**REQUIRED WORK**
Which lines of the material contain the word "rateSent"? Show each one.

**RECORDS FOR THIS EXERCISE**
/-- The winning entry: the longest prefix, then the lowest number. -/
def aclWinner (s : State) (v6 : Bool) (a : Nat) : Option Nat :=
  (List.range 256).foldl (fun m n =>
    if aclHit s v6 a n then
      match m with
      | none => some n
      | some k => if s.get (F.SVP_ACL_CTL_PLEN k) < s.get (F.SVP_ACL_CTL_PLEN n) then some n else m
    else m) none

/-- ACTION and CLASS for an address; ACTION 3 acts as 1, and no entry admits with class 0. -/
def aclVerdict (s : State) (v6 : Bool) (a : Nat) : Nat × Nat :=
  match aclWinner s v6 a with
  | none => (0, 0)
  | some n =>
    let act := s.get (F.SVP_ACL_CTL_ACTION n)
    (if act = 3 then 1 else act, s.get (F.SVP_ACL_CTL_CLASS n))

/-! ## The client table (R94-R97, R306) -/

/-- The client key: family, and the address masked to the prefix length (R95). DESIGN CHOICE (assumption log 29): the family as one byte 4
or 6 before the address in network order. -/
def clientKey (s : State) (v6 : Bool) (a : Nat) : Bytes :=
  let sh := if v6 then 128 - s.get F.SVP_CT_CFG_V6PLEN else 32 - s.get F.SVP_CT_CFG_V4PLEN
  natBE 1 (if v6 then 6 else 4) ++ natBE (if v6 then 16 else 4) (a / 2 ^ sh * 2 ^ sh)

/-- The bucket of a key (R95). -/
def clientBucket (s : State) (key : Bytes) : Nat := sipHash s.svp.key1 key % 2 ^ 32 * 25165824 / 2 ^ 32

/-- The tag of a key (R95). -/
def clientTag (s : State) (key : Bytes) : Nat := sipHash s.svp.key2 key

/-- The places of a bucket, lowest way first. -/
def bucketWays (b : Nat) : List Nat := (List.range 8).map (8 * b + ·)

/-- The place of the entry with a tag (R96). -/
def clientFind (s : State) (b tag : Nat) : Option Nat :=
  (bucketWays b).find? (fun k => (s.svp.table.get k).any (fun c => decide (c.tag = tag)))

/-- LAST of the entry at a place. -/
def lastAt (s : State) (k : Nat) : Nat := ((s.svp.table.get k).map (·.last)).getD 0

/-- The way whose LAST is oldest by the signed difference modulo 2^32, the lowest on a tie (R96). -/
def oldestWay (s : State) (b : Nat) : Nat :=
  (bucketWays b).foldl (fun m k => if toSigned 32 (ofSigned 32 ((lastAt s k : Int) - lastAt s m)) < 0 then k else m) (8 * b)

/-- Put a position into the journal queue of the active unit of a pair (R306). -/
def journalPush (k : Nat) (s : State) : State :=
  if s.on F.DVL_CFG_EN && s.on F.DVL_STAT_ACTIVE then
    if 1048576 ≤ s.dvl.journal.length then s.addSat F.DVL_JRNL_DROP_CNT_COUNT 1
    else { s with dvl := { s.dvl with journal := s.dvl.journal ++ [k] } }
  else s

/-- Store an entry. -/
def putClient (k : Nat) (c : Client) (s : State) : State := markDirty k { s with svp := { s.svp with table := s.svp.table.put k c } }

/-- The instant in ms modulo 2^32 (R94, R99). -/
def msOf (t : Instant) : Nat := t / (1000000 * 65536) % 2 ^ 32

/-- The entry of a key, created on a miss (R96): its place, the entry, whether it was found. -/
def clientGet (a : State) (pl : Fin 5) (v6 : Bool) (key : Bytes) (cls : Nat) (ta : Instant) (s : State) : Nat × Client × Bool × State :=
  let b := clientBucket s key
  let tag := clientTag s key
  let fresh : Client := ⟨tag, msOf ta, a.get (F.SVP_RLC_BURST cls) * 32, v6, false, false, 0, cls, 0, 0⟩
  match clientFind s b tag with
  | some k => (k, (s.svp.table.get k).getD fresh, true, s)
  | none =>
    match (bucketWays b).find? (fun k => (s.svp.table.get k).isNone) with
    | some k => (k, fresh, false, journalPush k (putClient k fresh s))
    | none =>
      let k := oldestWay s b
      (k, fresh, false, journalPush k (putClient k fresh (plCount pl 29 s)))

/-- The token bucket of R99: the entry after the procedure, and whether the request is in excess. -/
def rateClient (rate burst : Nat) (ta : Instant) (c : Client) : Client × Bool :=
  let now := msOf ta
  let d := (now + 2 ^ 32 - c.last) % 2 ^ 32
  let clear := c.kodv && (decide (1000 ≤ d) || decide (c.kodsec ≠ instSec ta % 256))
  let full := burst * 32
  let t := if 2 ^ 31 ≤ d ∨ 1000000 ≤ d then full else min (c.tokens + d * rate * 32 / 1000) full
  let c := { c with kodv := c.kodv && !clear, last := now }
  if 32 ≤ t then ({ c with tokens := t - 32 }, false) else ({ c with tokens := t }, true)

/-- What step 3 finds for an admitted request: place and tag of the entry, found, in excess. -/
structure Rated where
  key : Nat × Nat
  found : Bool
  excess : Bool

/-- Client lookup and rate limit (R96, R97, R99). -/
def clientStep (a : State) (pl : Fin 5) (v6 : Bool) (src cls : Nat) (i : PlItem) (s : State) : Rated × State :=
  let g := clientGet a pl v6 (clientKey a v6 src) cls i.inst s
  let r := rateClient (a.get (F.SVP_RLC_RATE cls)) (a.get (F.SVP_RLC_BURST cls)) i.inst g.2.1
  let s := putClient g.1 r.1 g.2.2.2
  let s := if r.2 then journalPush g.1 s else s
  (⟨(g.1, r.1.tag), g.2.2.1, r.2⟩, traceStage i.tag 3 s)

/-! ## Responses -/

/-- An NTP request on a service address of a main port. -/
structure NtpAsk where
  item : PlItem
  port : Fin 4
  eth : Eth
  ip : Ip
  sa : Nat

/-- The NTP bytes of a request. -/
def NtpAsk.msg (r : NtpAsk) : Bytes := r.ip.udp

/-- The pipeline of a request. -/
def NtpAsk.pl (r : NtpAsk) : Fin 5 := ⟨r.port.val, by omega⟩

/-- VN of a request. -/
def NtpAsk.vn (r : NtpAsk) : Nat := beAt r.msg 0 1 / 8 % 8

/-- The addressing of the response (R85): to the request's source, from the service address, with the request's VLAN tag. -/
def NtpAsk.env (a : State) (r : NtpAsk) : Envelope :=
  { dstMac := r.eth.src, srcMac := saMac a r.sa, tag := r.eth.tag, l2 := false, v6 := r.ip.v6, srcIp := r.ip.dst, dstIp := r.ip.src,
    srcPort := 123, dstPort := r.ip.sport, hop := a.get F.SVP_CFG_HOPLIM }

/-- Put a response that a lane still has to finish into its ticket, where it waits for a lane (R164, R167). -/
def putJob (p : Fin 4) (id : Nat) (payload : Bytes) (client : Option (Nat × Nat)) (job : NtsJob) (s : State) : State :=
  match (s.port p).ticket id with
  | none => s
  | some t => askLane p id (s.setPort p ((s.port p).putTicket { t with payload := payload, client := client, nts := some job }))

/-- Place a response in its ticket: at the gate at once, or through a lane when its fields are still to be protected. -/
def placeResponse (p : Fin 4) (id : Nat) (payload : Bytes) (client : Option (Nat × Nat)) (job : Option NtsJob) (s : State) : State :=
  match job with
  | none => loadResponse p id payload client s
  | some j => putJob p id payload client j s

/-- Bytes that a lane adds to a response: the Authenticator field with its nonce and ciphertext (R164). -/
def jobBytes (job : Option NtsJob) : Nat :=
  match job with
  | none => 0
  | some j => 40 + 108 * j.cookies

/-- The Kiss codes of R91: 1 RATE, 2 DENY, 3 RSTR, 4 NTSN. -/
def kissCode (k : Nat) : Nat :=
  if k = 1 then 0x52415445 else if k = 2 then 0x44454E59 else if k = 3 then 0x52535452 else 0x4E54534E

/-- The header of a kiss-of-death (R91). -/
def kissHeader (a : State) (r : NtpAsk) (k : Nat) : Bytes :=
  let poll := toSigned 8 (beAt r.msg 2 1)
  let min : Int := a.get F.SVP_KOD_CFG_MINPOLL
  ntpHeader 3 r.vn 0 (ofSigned 8 (if k = 1 ∧ poll < min then min else poll)) 0 0 (kissCode k) 0 (beAt r.msg 40 8) 0 0

/-- Whether a RATE has gone to a client in the Datum second of an instant (R99). -/
def rateSent (s : State) (client : Option (Nat × Nat)) (t : Instant) : Bool :=
  (client.bind (clientAt s)).any (fun c => c.kodv && decide (c.kodsec = instSec t % 256))

/-- Send a kiss-of-death within the budget (R91, R92), with a Unique Identifier field and a lane job for an NTS-protected request. A RATE sets
KODV of its client once it is sent; of two requests that came to this point in one Datum second, only the first has one (R91). -/
def kissSend (a : State) (r : NtpAsk) (k : Nat) (client : Option (Nat × Nat)) (uid : Bytes) (job : Option NtsJob) (s : State) : State :=
  if k = 1 ∧ rateSent s client r.item.inst = true then plDrop r.pl 17 r.item.tag s
  else if a.get F.SVP_KOD_CFG_BUDGET ≤ s.svp.kodUsed[r.pl] then plDrop r.pl 18 r.item.tag s
  else
    let ask : StakeAsk := ⟨.kod, stakeLatency a r.port .kod, r.item.inst, r.env a, 48 + uid.length + jobBytes job, r.item.tag⟩
    match assignTicket r.port ask s with
    | (none, s) => s
    | (some t, s) =>
      let s := { s with svp := { s.svp with kodUsed := s.svp.kodUsed.set r.pl (s.svp.kodUsed[r.pl] + 1) } }
      let s := plCount r.pl (k + 2) s
      let s := match client with
        | some c => if k = 1 then journalPush c.1 (clientMod c (fun x => { x with kodv := true, kodsec := instSec r.item.inst % 256 }) s) else s
        | none => s
      placeResponse r.port t.1 (kissHeader a r k ++ uid) none job s

/-- The service values in force at an instant (R88). -/
def valuesAt (s : State) (t : Instant) : ServiceValues := (stoodAt s.svp.valuesLog t).getD s.svp.values

/-- The Reference Timestamp (R85): the last accepted input update of the active domain; free before there is one. -/
def referenceTime (s : State) : Nat :=
  let t := (s.dtm.dom s.active).lastInput
  if t = 0 then Config.referenceBeforeInput % 2 ^ 64 else ntpTime s t

/-- Whether a request is answered in interleaved mode (R89). -/
def interleaves (a : State) (r : NtpAsk) (found : Bool) (c : Client) : Bool :=
  a.on F.SVP_CFG_IXEN && decide (r.vn = 4) && found && decide (beAt r.msg 24 8 ≠ 0) && decide (beAt r.msg 24 8 = c.prevRx)
    && decide (beAt r.msg 32 8 ≠ 0)

/-- The header of a response (R85) with its Transmit Timestamp. -/
def responseHeader (s : State) (r : NtpAsk) (ix : Bool) (xmit : Nat) : Bytes :=
  let v := valuesAt s r.item.inst
  ntpHeader (if v.li3 then 3 else leapLI s r.item.inst) r.vn v.stratum (beAt r.msg 2 1) v.rootDelay v.rootDisp v.refId (referenceTime s)
    (if ix then beAt r.msg 32 8 else beAt r.msg 40 8) (ntpTime s r.item.inst) xmit

/-- Build and stake the response to a request that is answered (R85, R89, R90): the client entry keeps its Receive Timestamp and its staked
departure, and the journal takes the entry in the cases of R306. An entry that another client has taken meanwhile keeps nothing of it. -/
def ntpRespond (a : State) (r : NtpAsk) (key : Nat × Nat) (found : Bool) (uid : Bytes) (job : Option NtsJob) (s : State) : State :=
  let e := clientAt s key
  let c := e.getD ⟨0, 0, 0, false, false, false, 0, 0, 0, 0⟩
  let ix := interleaves a r (found && e.isSome) c
  let kind : RespKind := if job.isSome then .nts else if ix then .ntpInterleaved else .ntpBasic
  let ask : StakeAsk := ⟨kind, stakeLatency a r.port kind, r.item.inst, r.env a, 48 + uid.length + jobBytes job, r.item.tag⟩
  match assignTicket r.port ask s with
  | (none, s) => s
  | (some t, s) =>
    let xmit := if ix then c.prevTx else ntpTime s t.2
    let body := responseHeader s r ix xmit ++ uid
    let s := clientMod key (fun c => { c with ix := ix, prevRx := ntpTime s r.item.inst, prevTx := ntpTime s t.2 }) s
    let s := if e.isSome && (ix || c.ix) then journalPush key.1 s else s
    let s := plCount r.pl (if job.isSome then 1 else 0) s
    let s := if ix then plCount r.pl 27 (traceMod r.item.tag (fun x => { x with interleaved := true }) s) else s
    let s := pmcEvent 3 (if job.isSome then 0x04 else 0x03) r.pl 1 s
    placeResponse r.port t.1 body (some key) job s

/-! ## NTP requests (R82-R84, R91-R93, R162, R163) -/

/-- What the extension fields of a request hold, or the counter of R107 that its failure is counted in. -/
def requestFields (r : NtpAsk) : List ExtField × Option Nat :=
  if r.vn = 4 then
    match parseExt 32 (r.msg.drop 48) [] with
    | .fields l => (l, none)
    | .badExt => ([], some 14)
    | .badMac => ([], some 15)
  else ([], none)

/-- Checks 1 to 7 of R82: the counter of the first that fails. -/
def requestCheck (r : NtpAsk) : Option Nat :=
  if r.ip.sound = false then some 9
  else if badSource r.ip.v6 r.ip.src then some 9
  else if udpSound r.ip = false then some 10
  else if r.msg.length < 48 then some 11
  else if r.vn = 0 ∨ 4 < r.vn then some 12
  else if beAt r.msg 0 1 % 8 ≠ 3 then some 13
  else (requestFields r).2

/-- The extension fields of a type. -/
def fieldsOf (kind : Nat) (l : List ExtField) : List ExtField := l.filter (fun f => decide (f.kind = kind))

/-- The length of a nonce or ciphertext in the Authenticator field with its padding to a word. -/
def wordPad (n : Nat) : Nat := (n + 3) / 4 * 4

/-- Check 2 of R162. -/
def ntsWellFormed (l : List ExtField) : Bool :=
  let u := fieldsOf 0x0104 l
  let a := fieldsOf 0x0404 l
  let v := ((a.head?).map (·.value)).getD []
  let n := beAt v 0 2
  let c := beAt v 2 2
  decide (u.length = 1) && u.all (fun f => decide (32 ≤ f.value.length)) && decide ((fieldsOf 0x0204 l).length = 1)
    && decide (a.length = 1) && decide (l.getLast?.map (·.kind) = some 0x0404)
    && decide (16 ≤ n) && decide (n ≤ 64) && decide (16 ≤ c) && decide (4 + wordPad n + wordPad c ≤ v.length)

/-- The bucket of an admitted request. -/
def askBucket (a s : State) (r : NtpAsk) : Nat := clientBucket s (clientKey a r.ip.v6 r.ip.src)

**WRITTEN ANSWER**
def rateSent (s : State) (client : Option (Nat × Nat)) (t : Instant) : Bool :=
  if k = 1 ∧ rateSent s client r.item.inst = true then plDrop r.pl 17 r.item.tag s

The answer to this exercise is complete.